/-- A Secondary Bus write row is a Scratchpad's store only at the first word of that engine's window (R172). -/
theorem eq_winBase_of_selectLbusWrite_eq_scrWrData {es : List Engine} {o j : Nat} {d d' : Word}
    (h : selectLbusWrite es o d' = .scrWrData j d) : d' = d ∧ ∃ e, es[j]? = some e ∧ o = e.winBase := by
  obtain ⟨-, hsel⟩ | ⟨k, e, hhit, ⟨-, hbase, hsel⟩ | ⟨-, -, hsel⟩ | ⟨t, -, hsel⟩⟩ :=
    selectLbusWrite_cases es o d' <;> rw [hsel] at h <;> cases h
  exact ⟨rfl, e, (windowHit_some hhit).1, hbase⟩

/-- The store row of Scratchpad `j` is selected by a write of its register alone (R172). -/
theorem eq_wr4_of_select_scrWrData {c : Config} {es : List Engine} {t : Transaction} {j : Nat} {d : Word}
    (hr : reject? c t = none) (h : select c es t = .scrWrData j d) : t = .wr4 (windowAddr es j 0) d := by
  obtain ⟨a, n, d', rfl⟩ := wr_of_readWidth_none (es := es) hr (by rw [h]; rfl)
  cases hreg : region c a.toNat with
  | cfg => rw [select_wr_cfg hreg, selectCfgWrite_eq] at h; split_ifs at h
  | slave => rw [select_wr_slave hreg] at h; cases h
  | unmapped => rw [select_wr_unmapped hreg] at h; cases h
  | lbus =>
    rw [select_wr_lbus hreg] at h
    obtain ⟨hd, e, he, hbase⟩ := eq_winBase_of_selectLbusWrite_eq_scrWrData h
    have hlow := (region_lbus.1 hreg).1
    have haddr : a = windowAddr es j 0 := by
      apply BitVec.eq_of_toNat_eq
      have hlt := a.isLt
      simp only [windowAddr, winBaseAt, he, lbusBase, BitVec.toNat_ofNat]
      omega
    rw [(wr4_of_mapped hr (by simp [hreg])).1, hd, haddr]

/-- The trigger rows are selected by writes of the two trigger addresses alone (R131, R132). -/
theorem eq_wr4_of_select_trigger {c : Config} {es : List Engine} {t : Transaction} {d : Word}
    (hr : reject? c t = none) (h : select c es t = .cfgWrChipid d ∨ select c es t = .cfgWrPeek d) :
    t = .wr4 0x000 d ∨ t = .wr4 0x004 d := by
  obtain ⟨a, n, d', rfl⟩ := wr_of_readWidth_none (es := es) hr (by rcases h with h | h <;> rw [h] <;> rfl)
  cases hreg : region c a.toNat with
  | slave => simp [select_wr_slave hreg] at h
  | unmapped => simp [select_wr_unmapped hreg] at h
  | lbus =>
    rw [select_wr_lbus hreg] at h
    obtain ⟨-, hsel⟩ | ⟨k, e, -, ⟨-, -, hsel⟩ | ⟨-, -, hsel⟩ | ⟨tag, -, hsel⟩⟩ :=
      selectLbusWrite_cases es (a.toNat - 0xC00) (d'.setWidth 32) <;> simp [hsel] at h
  | cfg =>
    obtain ⟨hwr4, haligned⟩ := wr4_of_mapped hr (by simp [hreg])
    rw [select_wr_cfg hreg, selectCfgWrite_eq] at h
    rw [hwr4]
    split_ifs at h with h0 h1
    · left
      obtain rfl : a = 0x000 := BitVec.eq_of_toNat_eq (show a.toNat = 0 by omega)
      exact congrArg (Transaction.wr4 0x000) (by simpa using h)
    · right
      obtain rfl : a = 0x004 := BitVec.eq_of_toNat_eq (show a.toNat = 4 by omega)
      exact congrArg (Transaction.wr4 0x004) (by simpa using h)
    · simp at h

/-! How long a Scratchpad holds a word -/

/-- The state is a hub of this configuration and engine list, in which engine `j` is a Scratchpad whose register holds
`v` (R26). -/
structure ScratchpadHolds (c : Config) (es : List Engine) (j : Nat) (v : Word) (s : State) : Prop where
  inv     : s.Inv
  cfg     : s.cfg = c
  engines : s.bus.engines = es
  engine  : ∃ e, es[j]? = some e ∧ e.type = .scratchpad
  value   : s.bus.inst[j]? = some (.scratchpad v)

/-- The transaction is admitted and leaves `v` in the register of Scratchpad `j`: it does not write that register, and
it triggers no reset unless `v` is the reset value. -/
structure Spares (c : Config) (es : List Engine) (j : Nat) (v : Word) (t : Transaction) : Prop where
  admitted  : reject? c t = none
  noStore   : ∀ d, t ≠ .wr4 (windowAddr es j 0) d
  noTrigger : v = 0 ∨ (t ≠ .wr4 0x000 c.chipIdBreak ∧ t ≠ .wr4 0x004 c.chipIdBreak)

/-- An engine of another type is not the one that holds a Scratchpad's state (R28). -/
theorem Bus.other?_index_ne {b : Bus} {j k t code : Nat} {v : Word} (hk : b.other? k = some (t, code))
    (hj : b.inst[j]? = some (.scratchpad v)) : k ≠ j := by
  rintro rfl
  simp [(Bus.other?_some hk).2] at hj

/-- Of the five effects on the bus, only the store to Scratchpad `j` and a cold reset reach its register, and a cold
reset leaves 0 there. -/
theorem BusEffect.scratchpad_kept {i : Instr} {s : State} {b : Bus} (h : BusEffect i s b) {j : Nat} {e : Engine}
    {v : Word} (hj : s.bus.engines[j]? = some e) (ht : e.type = .scratchpad)
    (hv : s.bus.inst[j]? = some (.scratchpad v)) (hstore : ∀ d, i ≠ .scrWrData j d)
    (htrigger : v = 0 ∨ (i ≠ .cfgWrChipid s.cfg.chipIdBreak ∧ i ≠ .cfgWrPeek s.cfg.chipIdBreak)) :
    b.inst[j]? = some (.scratchpad v) := by
  cases h with
  | same => exact hv
  | reset d hi hd =>
    subst hd
    obtain rfl : v = 0 := htrigger.resolve_right fun hno => hi.elim hno.1 hno.2
    rw [Bus.coldReset_inst, List.getElem?_map, hj, Option.map_some, ht, resetState]
  | store k d _ hi _ =>
    have hk : k ≠ j := fun hkj => hstore d (hkj ▸ hi)
    rw [Bus.setInst_inst, List.getElem?_set_ne hk, hv]
  | otherRead k _ _ _ _ hother =>
    rw [Bus.setInst_inst, List.getElem?_set_ne (Bus.other?_index_ne hother hv), hv]
  | otherWrite k _ _ _ _ _ hother =>
    rw [Bus.setInst_inst, List.getElem?_set_ne (Bus.other?_index_ne hother hv), hv]

/-- A state with a transaction pending is one in which it has just been issued. -/
theorem State.issue_of_pending {s : State} {t : Transaction} {rest : List Transaction} (hp : s.pending = t :: rest) :
    State.issue { s with pending := rest } t = s := by
  rw [State.issue, ← hp]

/-- The host's queue is no part of the invariant (R23). -/
theorem State.Inv.withPending {s : State} (h : s.Inv) (l : List Transaction) : State.Inv { s with pending := l } :=
  ⟨h.cfgOk, h.engines, h.inst⟩

section
variable {c : Config} {es : List Engine} {j : Nat} {v : Word} {s : State}

theorem ScratchpadHolds.withPending (h : ScratchpadHolds c es j v s) (l : List Transaction) :
    ScratchpadHolds c es j v { s with pending := l } :=
  ⟨h.inv.withPending l, h.cfg, h.engines, h.engine, h.value⟩

/-- A transaction that spares the register completes, and the register holds its word after it (R66, R69). -/
theorem ScratchpadHolds.step_issue (h : ScratchpadHolds c es j v s) {t : Transaction} (ht : Spares c es j v t) :
    ∃ s', step (s.issue t) = .next s' ∧ s'.pending = s.pending ∧ ScratchpadHolds c es j v s' := by
  obtain ⟨hI, rfl, rfl, ⟨e, hj, htype⟩, hvalue⟩ := h
  obtain ⟨s', hstep, hpending⟩ := step_issue_completes hI ht.admitted
  obtain ⟨hcfg, hengines⟩ := step_keeps_layout hstep
  refine ⟨s', hstep, hpending, (hI.issue t).of_step hstep, hcfg, hengines, ⟨e, hj, htype⟩, ?_⟩
  refine (exec_bus (step_issue_next hstep).2).scratchpad_kept hj htype hvalue ?noStore ?noTrigger
  case noStore => exact fun d hi => ht.noStore d (eq_wr4_of_select_scrWrData ht.admitted hi)
  case noTrigger =>
    refine ht.noTrigger.imp_right fun ⟨h0, h4⟩ => ⟨fun hi => ?_, fun hi => ?_⟩
    · exact (eq_wr4_of_select_trigger ht.admitted (.inl hi)).elim h0 h4
    · exact (eq_wr4_of_select_trigger ht.admitted (.inr hi)).elim h0 h4

/-- After any list of transactions that spare it, a read of the register returns the word it holds (R69). -/
theorem ScratchpadHolds.run_read (h : ScratchpadHolds c es j v s) {between : List Transaction}
    (hspare : ∀ t ∈ between, Spares c es j v t) (hp : s.pending = between ++ [.rd4 (windowAddr es j 0)]) :
    ∃ s', Host.Core.run core (between.length + 1) s = .next s' ∧ s'.reply = some (.read 4 v) := by
  induction between generalizing s with
  | nil =>
    obtain ⟨hI, -, rfl, ⟨e, hj, htype⟩, hvalue⟩ := h
    obtain ⟨s', hstep, hreply⟩ := step_scratchpad_register_read (hI.withPending []) hj htype hvalue
    rw [State.issue_of_pending hp] at hstep
    exact ⟨s', run_succ hstep 0, hreply⟩
  | cons t between ih =>
    obtain ⟨ht, hrest⟩ := List.forall_mem_cons.1 hspare
    obtain ⟨s₁, hstep, hpending, h₁⟩ := (h.withPending _).step_issue ht
    rw [State.issue_of_pending hp] at hstep
    obtain ⟨s', hrun, hreply⟩ := ih h₁ hrest hpending
    exact ⟨s', (run_succ hstep _).trans hrun, hreply⟩

/-- After a store the register holds the word stored (R172). -/
theorem step_store_holds (hI : s.Inv) {e : Engine} (hj : s.bus.engines[j]? = some e) (ht : e.type = .scratchpad)
    (x : Word) :
    ∃ s', step (s.issue (.wr4 (windowAddr s.bus.engines j 0) x)) = .next s' ∧ s'.pending = s.pending
      ∧ ScratchpadHolds s.cfg s.bus.engines j x s' := by
  obtain ⟨s', hstep, -, hcfg, hbus, -, hpending⟩ := step_scratchpad_register_write hI hj ht x
  obtain ⟨i, hi, -⟩ := inst_of_engine hI.inst hj
  refine ⟨s', hstep, hpending, (hI.issue _).of_step hstep, hcfg, by rw [hbus, Bus.setInst_engines], ⟨e, hj, ht⟩, ?_⟩
  have hlt : j < s.bus.inst.length := (List.getElem?_eq_some_iff.1 hi).1
  rw [hbus, Bus.setInst_inst, List.getElem?_set_self hlt]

------------------------

* [Your assignment]
Every line above that includes the word "chipIdBreak" should be listed.

* [Task output]
  noTrigger : v = 0 ∨ (t ≠ .wr4 0x000 c.chipIdBreak ∧ t ≠ .wr4 0x004 c.chipIdBreak)
    (htrigger : v = 0 ∨ (i ≠ .cfgWrChipid s.cfg.chipIdBreak ∧ i ≠ .cfgWrPeek s.cfg.chipIdBreak)) :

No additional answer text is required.